───── RECORD EXCERPTS ─────

@[simp] theorem transactionFailed_periodExp (t : Transaction) (r : FailReason) (s : State) :
    (transactionFailed t r s).asc.periodExp = s.asc.periodExp := by
  simp only [transactionFailed, initFailure, readMissed]; (repeat' split) <;> simp

@[simp] theorem readDelivered_periodExp (l : Load) (i : StoreItem) (b : List Byte) (s : State) :
    (readDelivered l i b s).asc.periodExp = s.asc.periodExp := by
  simp only [readDelivered]; (repeat' split) <;> simp

/-! ### The roster and the timing (R152, R153) -/

/-- The settings of the Shift Controller (R152, R153). -/
def shiftSettings (h : Shc) : List Nat × Nat × Nat × Option Nat × Bool :=
  (h.roster, h.lead, h.grace, h.presenceExp, h.auto)

@[simp] theorem setAlarm_shiftSettings (b : Bool) (s : State) :
    shiftSettings (setAlarm b s).shc = shiftSettings s.shc := rfl

@[simp] theorem bumpVersion_shiftSettings (s : State) :
    shiftSettings (bumpVersion s).shc = shiftSettings s.shc := rfl

@[simp] theorem restartPresence_shiftSettings (s : State) :
    shiftSettings (restartPresence s).shc = shiftSettings s.shc := rfl

@[simp] theorem showPresence_shiftSettings (n : Nat) (s : State) :
    shiftSettings (showPresence n s).shc = shiftSettings s.shc := by
  unfold showPresence; split <;> rfl

theorem crossPoint_shiftSettings (s : State) (x : Point × Nat) :
    shiftSettings (crossPoint s x).shc = shiftSettings s.shc := by
  unfold crossPoint crossOpening crossDue crossOverdue; (repeat' split) <;> rfl

theorem foldl_crossPoint_shiftSettings (l : List (Point × Nat)) (s : State) :
    shiftSettings (l.foldl crossPoint s).shc = shiftSettings s.shc := by
  induction l generalizing s with
  | nil => rfl
  | cons x l ih => rw [List.foldl_cons, ih, crossPoint_shiftSettings]

@[simp] theorem seeTime_shiftSettings (x f : Nat) (s : State) :
    shiftSettings (seeTime x f s).shc = shiftSettings s.shc := rfl

@[simp] theorem takeTimeOfDay_shiftSettings (s : State) :
    shiftSettings (takeTimeOfDay s).shc = shiftSettings s.shc := by
  have crossed : shiftSettings (crossPoints s).shc = shiftSettings s.shc := by
    unfold crossPoints; split
    · exact foldl_crossPoint_shiftSettings _ s
    · rfl
  rw [takeTimeOfDay, seeTime_shiftSettings, crossed]

@[simp] theorem report_shiftSettings (us : List UnitId) (s : State) :
    shiftSettings (report us s).shc = shiftSettings s.shc := by
  simp [report]

@[simp] theorem incrementShift_shiftSettings (b : Bool) (d t : Nat) (k : Option Nat) (s : State) :
    shiftSettings (incrementShift b d t k s).shc = shiftSettings s.shc := by
  simp only [incrementShift, evalHandoverLamp_frame, evalCaseLamp_frame, raise_frame, restartPresence_shiftSettings,
    bumpVersion_shiftSettings, commitTrigger_frame]
  rfl

@[simp] theorem resetS_shiftSettings (s : State) : shiftSettings (resetS s).shc = shiftSettings s.shc := rfl

@[simp] theorem presenceLapse_shiftSettings (s : State) :
    shiftSettings (presenceLapse s).shc = shiftSettings s.shc := rfl

@[simp] theorem warmShift_shiftSettings (s : State) : shiftSettings (warmShift s).shc = shiftSettings s.shc := by
  have restarted (t : State) :
      shiftSettings (if dutyHeld t.shc then restartPresence t else t).shc = shiftSettings t.shc := by
    split <;> rfl
  simp only [warmShift, restarted, takeTimeOfDay_shiftSettings]

end Sys2Proof.Proofs
end

section
/-! PROOFS. The bands, the calibrations and the group window, and the settings that a trip, a release and a start leave
as they are (R51, R95, R108, R109, R197). -/

namespace Sys2Proof.Proofs

open Sys2Proof.Machine Sys2Proof.Safety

─────

**WORK REQUIRED**
From the entries above, return exactly the line containing "(h.roster, h.lead, h.grace, h.presenceExp, h.auto)", the line containing "shiftSettings (bumpVersion s).shc", and all lines between, and nothing else.

**WORKED SOLUTION**
  (h.roster, h.lead, h.grace, h.presenceExp, h.auto)

@[simp] theorem setAlarm_shiftSettings (b : Bool) (s : State) :
    shiftSettings (setAlarm b s).shc = shiftSettings s.shc := rfl

@[simp] theorem bumpVersion_shiftSettings (s : State) :
    shiftSettings (bumpVersion s).shc = shiftSettings s.shc := rfl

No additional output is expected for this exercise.